2. The front vehicle body structure according to claim 1, characterized in that, There are multiple weakening ribs (1101), and the multiple weakening ribs (1101) are arranged at intervals along the length direction of the longitudinal beam (10).
3. The front vehicle body structure according to claim 1, characterized in that, The longitudinal beam (10) includes: Inner side plate (11), the inner side plate (11) is provided with the weakening rib (1101), the inner side plate (11) is connected to the tower base (20); An outer side plate (12) is connected to the inner side plate (11) and forms a cavity structure. The cross-sectional area of the cavity structure varies along the length of the longitudinal beam (10).
4. The front vehicle body structure according to claim 3, characterized in that, The inner side plate (11) includes: The inner plate body (110) is provided with the weakening rib (1101), and the distance between part of the outer plate (12) and the inner plate body (110) is varied. The first wing plate (111) is disposed on the upper part of the inner plate body (110), the first wing plate (111) is connected to the outer plate (12), and the first wing plate (111) is connected to the tower base (20).

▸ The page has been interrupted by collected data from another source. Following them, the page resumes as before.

-- ==== Sys2Proof/Machine/Core.lean ====
section
/-! DEFINITION. The machine as the host runs it. -/

def Sys2Proof.core : Host.Core := { State := Sys2Proof.Machine.State, Fault := Sys2Proof.Machine.Fault, Refusal := Sys2Proof.Machine.Refusal, step := Sys2Proof.Machine.step, reset := Sys2Proof.Machine.State.reset }
end

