-- ==== Sys2Proof/Certificates/Slice0/Obligations.lean ====
section
/-! DEFINITION. The statements for the provers. Each docstring names the rules of the spec it rests on; the groups named
<family>Commands say, for every command of a family, the next state its own effect gives under hypotheses on the state
and the operands alone. -/

open Sys2Proof Sys2Proof.Machine

/-- With a command c at the front of its queue, a step is exec of c on the state with the queue's rest. (chapter 2,
Control Space) -/
def Obligations.StepRunsFrontCommand : Prop :=
  ∀ (c : Instr) (r : List Instr) (s : State), step { s with pending := c :: r } = exec c { s with pending := r }

/-- On an empty queue a step lets one TIMECLK cycle pass: while the clock trees stand still only the power die's
oscillator runs, and with no time set pending, no bundle and no Slice or Domain reset waiting the cycle is one count
of the oscillator and of the time base, its tracking check, and a new free root tick at which the next commands fall.
That an idle step is a cycle is the model's choice (log entry 6). (R624, R28, chapter 20, Observability) -/
def Obligations.IdleStepIsOneTimeclkCycle : Prop :=
  ∀ s : State, s.pending = [] → step s = .next { s with dev := s.dev.cycle } ∧
    (s.dev.clocked = false → s.dev.cycle = s.dev.oscTick) ∧
    (s.dev.clocked = true → s.dev.sec.bundle = none → s.dev.rst.active = [] → s.dev.obs.clk.setNext = none →
      s.dev.cycle = (s.dev.oscTick.tick.trackCheck.instant).cycleEnd)

/-- The tick moves local time on by 32 root ticks (modulo 2^64) and, while the device does not run firmware, leaves the
heartbeat interval as it stands; it leaves the Larder, the active tables, the switching core and the coherence state
as they are. (R624) -/
def Obligations.TickMovesLocalTimeByThirtyTwo : Prop :=
  ∀ d : Dev, d.tick.obs.clk.local_ = (d.obs.clk.local_ + 32) % 2 ^ 64 ∧ (d.on DEV_READY_FW_RUN = false → d.tick.obs.clk.beat = d.obs.clk.beat) ∧
    d.tick.ldr = d.ldr ∧ d.tick.tabs = d.tabs ∧ d.tick.core = d.core ∧ d.tick.coh = d.coh

/-- After reset no command waits, every register and shadow reads the reset word of its table, every table entry its reset
word, every Larder byte reads zero (log entry 3), the switching core stores nothing and the directory holds no line.
(Table 18-5, Table 0-3, chapter 2, Control Space) -/
def Obligations.ResetState : Prop :=
  State.reset.pending = [] ∧ (∀ r i j, State.reset.dev.word r i j = r.resetAt i j) ∧ (∀ r i j, State.reset.dev.shWord r i j = r.resetAt i j) ∧
    (∀ t i x w, State.reset.dev.tab t i x w = tabReset t x w) ∧ (∀ a, State.reset.dev.lbyte a = 0) ∧
    State.reset.dev.core.oven = [] ∧ State.reset.dev.coh.dir = [] ∧ State.reset.dev.coh.tray = [] ∧ State.reset.dev.out = []

/-- The opcode table gives no row bits, so no word spells a command and withFetchWord leaves the state.
(spec/opcode_table.json) -/
def Obligations.NoWordSpellsACommand : Prop :=
  ∀ n w : Nat, decodeTableWord n w = none ∧ ∀ s : State, s.withFetchWord n w = s

/-- For every command whose operands name units the device has and every state, exec gives a next state whose queue is the
one it was given. (chapter 2, Control Space) -/
def Obligations.WellFormedCommandsComplete : Prop :=
  ∀ (c : Instr) (s : State), c.wf = true → ∃ t, exec c s = .next t ∧ t.pending = s.pending

/-- A command whose operands name a unit the device does not have ends in the fault noSuchUnit. (chapter 2, Control Space) -/
def Obligations.IllFormedCommandsFault : Prop :=
  ∀ (c : Instr) (s : State), c.wf = false → ∃ n, exec c s = .fault (.noSuchUnit n)

/-- After reset the Larder's memory is in canonical form, at most four Crumb edges wait and the acknowledged supply lies
on the AVS grid. (chapter 13, Larder, R632, R657) -/
def Obligations.SoundAtReset : Prop :=
  State.reset.dev.Sound

/-- From every state whose Larder memory is in canonical form, where at most four Crumb edges wait and the acknowledged
core supply lies between 720 and 800 mV on the 5 mV grid, every step that answers a next state, whatever command is in
front or with none, gives a state of the same kind. (R632, R657, chapter 13, Larder) -/
def Obligations.StepKeepsSound : Prop :=
  ∀ s t : State, s.dev.Sound → step s = .next t → t.dev.Sound
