-- ==== Sys2Proof/Laws/State.lean ====
section
/-! SUPPORT. What each named update of the device leaves as it was: one lemma per field, true by definition, so that no
proof unfolds a record update. -/

namespace Sys2Proof.Machine

/-! ## The state -/

@[simp] theorem State.withDev_dev (s : State) (d : Dev) : (s.withDev d).dev = d := rfl
@[simp] theorem State.withDev_pending (s : State) (d : Dev) : (s.withDev d).pending = s.pending := rfl
@[simp] theorem State.withDev_withDev (s : State) (d e : Dev) : (s.withDev d).withDev e = s.withDev e := rfl
@[simp] theorem State.after_dev (s : State) (d : Dev) : (s.after d).dev = d.cycleEnd := rfl
@[simp] theorem State.after_pending (s : State) (d : Dev) : (s.after d).pending = s.pending := rfl

/-! ## setWord -/

@[simp] theorem Dev.setWord_shadow (d : Dev) (r : Reg) (i : Nat) (w : W64) (j : Nat) : (d.setWord r i w j).shadow = d.shadow := rfl
@[simp] theorem Dev.setWord_prev (d : Dev) (r : Reg) (i : Nat) (w : W64) (j : Nat) : (d.setWord r i w j).prev = d.prev := rfl
@[simp] theorem Dev.setWord_snap (d : Dev) (r : Reg) (i : Nat) (w : W64) (j : Nat) : (d.setWord r i w j).snap = d.snap := rfl
@[simp] theorem Dev.setWord_tabs (d : Dev) (r : Reg) (i : Nat) (w : W64) (j : Nat) : (d.setWord r i w j).tabs = d.tabs := rfl
@[simp] theorem Dev.setWord_tabSh (d : Dev) (r : Reg) (i : Nat) (w : W64) (j : Nat) : (d.setWord r i w j).tabSh = d.tabSh := rfl
@[simp] theorem Dev.setWord_tabPrev (d : Dev) (r : Reg) (i : Nat) (w : W64) (j : Nat) : (d.setWord r i w j).tabPrev = d.tabPrev := rfl
@[simp] theorem Dev.setWord_tabUe (d : Dev) (r : Reg) (i : Nat) (w : W64) (j : Nat) : (d.setWord r i w j).tabUe = d.tabUe := rfl
@[simp] theorem Dev.setWord_tabUeSh (d : Dev) (r : Reg) (i : Nat) (w : W64) (j : Nat) : (d.setWord r i w j).tabUeSh = d.tabUeSh := rfl
@[simp] theorem Dev.setWord_tabUePrev (d : Dev) (r : Reg) (i : Nat) (w : W64) (j : Nat) : (d.setWord r i w j).tabUePrev = d.tabUePrev := rfl
@[simp] theorem Dev.setWord_tabUeSeen (d : Dev) (r : Reg) (i : Nat) (w : W64) (j : Nat) : (d.setWord r i w j).tabUeSeen = d.tabUeSeen := rfl
@[simp] theorem Dev.setWord_ctl (d : Dev) (r : Reg) (i : Nat) (w : W64) (j : Nat) : (d.setWord r i w j).ctl = d.ctl := rfl
@[simp] theorem Dev.setWord_flt (d : Dev) (r : Reg) (i : Nat) (w : W64) (j : Nat) : (d.setWord r i w j).flt = d.flt := rfl
@[simp] theorem Dev.setWord_obs (d : Dev) (r : Reg) (i : Nat) (w : W64) (j : Nat) : (d.setWord r i w j).obs = d.obs := rfl
@[simp] theorem Dev.setWord_octets (d : Dev) (r : Reg) (i : Nat) (w : W64) (j : Nat) : (d.setWord r i w j).octets = d.octets := rfl
@[simp] theorem Dev.setWord_ports (d : Dev) (r : Reg) (i : Nat) (w : W64) (j : Nat) : (d.setWord r i w j).ports = d.ports := rfl
@[simp] theorem Dev.setWord_links (d : Dev) (r : Reg) (i : Nat) (w : W64) (j : Nat) : (d.setWord r i w j).links = d.links := rfl
@[simp] theorem Dev.setWord_core (d : Dev) (r : Reg) (i : Nat) (w : W64) (j : Nat) : (d.setWord r i w j).core = d.core := rfl
@[simp] theorem Dev.setWord_coh (d : Dev) (r : Reg) (i : Nat) (w : W64) (j : Nat) : (d.setWord r i w j).coh = d.coh := rfl
@[simp] theorem Dev.setWord_ldr (d : Dev) (r : Reg) (i : Nat) (w : W64) (j : Nat) : (d.setWord r i w j).ldr = d.ldr := rfl
@[simp] theorem Dev.setWord_dmv (d : Dev) (r : Reg) (i : Nat) (w : W64) (j : Nat) : (d.setWord r i w j).dmv = d.dmv := rfl
@[simp] theorem Dev.setWord_traf (d : Dev) (r : Reg) (i : Nat) (w : W64) (j : Nat) : (d.setWord r i w j).traf = d.traf := rfl
@[simp] theorem Dev.setWord_prot (d : Dev) (r : Reg) (i : Nat) (w : W64) (j : Nat) : (d.setWord r i w j).prot = d.prot := rfl
@[simp] theorem Dev.setWord_slots (d : Dev) (r : Reg) (i : Nat) (w : W64) (j : Nat) : (d.setWord r i w j).slots = d.slots := rfl
@[simp] theorem Dev.setWord_prf (d : Dev) (r : Reg) (i : Nat) (w : W64) (j : Nat) : (d.setWord r i w j).prf = d.prf := rfl
@[simp] theorem Dev.setWord_sec (d : Dev) (r : Reg) (i : Nat) (w : W64) (j : Nat) : (d.setWord r i w j).sec = d.sec := rfl
@[simp] theorem Dev.setWord_rst (d : Dev) (r : Reg) (i : Nat) (w : W64) (j : Nat) : (d.setWord r i w j).rst = d.rst := rfl
@[simp] theorem Dev.setWord_elec (d : Dev) (r : Reg) (i : Nat) (w : W64) (j : Nat) : (d.setWord r i w j).elec = d.elec := rfl
@[simp] theorem Dev.setWord_free (d : Dev) (r : Reg) (i : Nat) (w : W64) (j : Nat) : (d.setWord r i w j).free = d.free := rfl
@[simp] theorem Dev.setWord_out (d : Dev) (r : Reg) (i : Nat) (w : W64) (j : Nat) : (d.setWord r i w j).out = d.out := rfl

The second wing plate (112) is disposed at the lower part of the inner plate body (110), the second wing plate (112) is connected to the outer plate (12), and the second wing plate (112) is disposed opposite to the first wing plate (111); The first wing plate (111), the inner plate body (110), the second wing plate (112), and the outer plate (12) are arranged to form the cavity structure.
5. The front vehicle body structure according to claim 4, characterized in that, The inner plate body (110) is provided with a concave rib (1102), the length direction of the concave rib (1102) is arranged along the length direction of the inner plate body (110), and the concave rib (1102) is arranged intersecting with the weakening rib (1101).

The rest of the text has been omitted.